Required work -
Write out each line from the data below that includes the word "rings".

------------------------------------

/-- In every state, the next state of each of these 15 commands differs from it in the named parts at most: the stored objects
of the named indexes and the named units. Every other object, unit, the fuses and the queue stay. The memory is spared by all but the line service, the stored frame and the write of ACQ. -/
def Obligations.FrameOfCamerasAndAcquisition : Prop :=
  (∀ k p s, OutcomeOnly
      [.regs 0x6008 2, .cams, .irq, .out, .regs 0x6004 2]
      s (exec (.frameStart k p) s)) ∧
  (∀ k p s, OutcomeOnly
      [.regs 0x6008 2, .cams, .irq, .out]
      s (exec (.frameEnd k p) s)) ∧
  (∀ k p s, OutcomeOnly
      [.regs 0x6008 2, .cams]
      s (exec (.linePacket k p) s)) ∧
  (∀ s, OutcomeOnly
      [.cams, .regs 0xC020 16, .lane, .rings, .irq, .out, .free, .acq, .qdr]
      s (exec .lineService s)) ∧
  (∀ k s, OutcomeOnly
      [.free, .acq, .qdr, .regs 0xC020 16, .lane, .rings, .irq, .out, .cams]
      s (exec (.frameStored k) s)) ∧
  (∀ k s, OutcomeOnly
      [.regs 0x6008 2, .irq, .out, .regs 0x8001 1, .fm, .isl, .emit, .regs 0x4000 1, .pwr, .cams]
      s (exec (.frameTimeout k) s)) ∧
  (∀ req k v s, OutcomeOnly
      [.sessions, .out, .mbox, .irq, .regs 0x6000 2, .regs 0x6008 2, .cams]
      s (exec (.portEnableWrite req k v) s)) ∧
  (∀ req k v s, OutcomeOnly
      [.sessions, .out, .mbox, .irq, .regs 0x6000 2, .cams]
      s (exec (.testRequestWrite req k v) s)) ∧
  (∀ k s, OutcomeOnly
      [.out, .cams]
      s (exec (.camFsyncPulseEnd k) s)) ∧
  (∀ req s, OutcomeOnly
      [.sessions, .out, .mbox, .irq, .acq, .regs 0x7001 1, .regs 0x7000 1]
      s (exec (.acqArm req) s)) ∧
  (∀ req s, OutcomeOnly
      [.sessions, .out, .mbox, .irq, .acq, .regs 0x7001 1, .regs 0x7000 1]
      s (exec (.acqStop req) s)) ∧
  (∀ req s, OutcomeOnly
      [.sessions, .out, .mbox, .irq, .acq, .regs 0x7001 1, .regs 0x7000 1]
      s (exec (.acqManualTrigger req) s)) ∧
  (∀ s, OutcomeOnly
      [.acq, .regs 0x7001 1, .regs 0x7000 1]
      s (exec .acqRow s)) ∧
  (∀ s, OutcomeOnly
      [.acq, .irq, .out]
      s (exec .acqDrainComplete s)) ∧
  (∀ bad s, OutcomeOnly
      [.acq, .regs 0x7000 1, .irq, .out, .qdr]
      s (exec (.acqQdrWrite bad) s))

------------------------------------

Task result -
      [.cams, .regs 0xC020 16, .lane, .rings, .irq, .out, .free, .acq, .qdr]
      [.free, .acq, .qdr, .regs 0xC020 16, .lane, .rings, .irq, .out, .cams]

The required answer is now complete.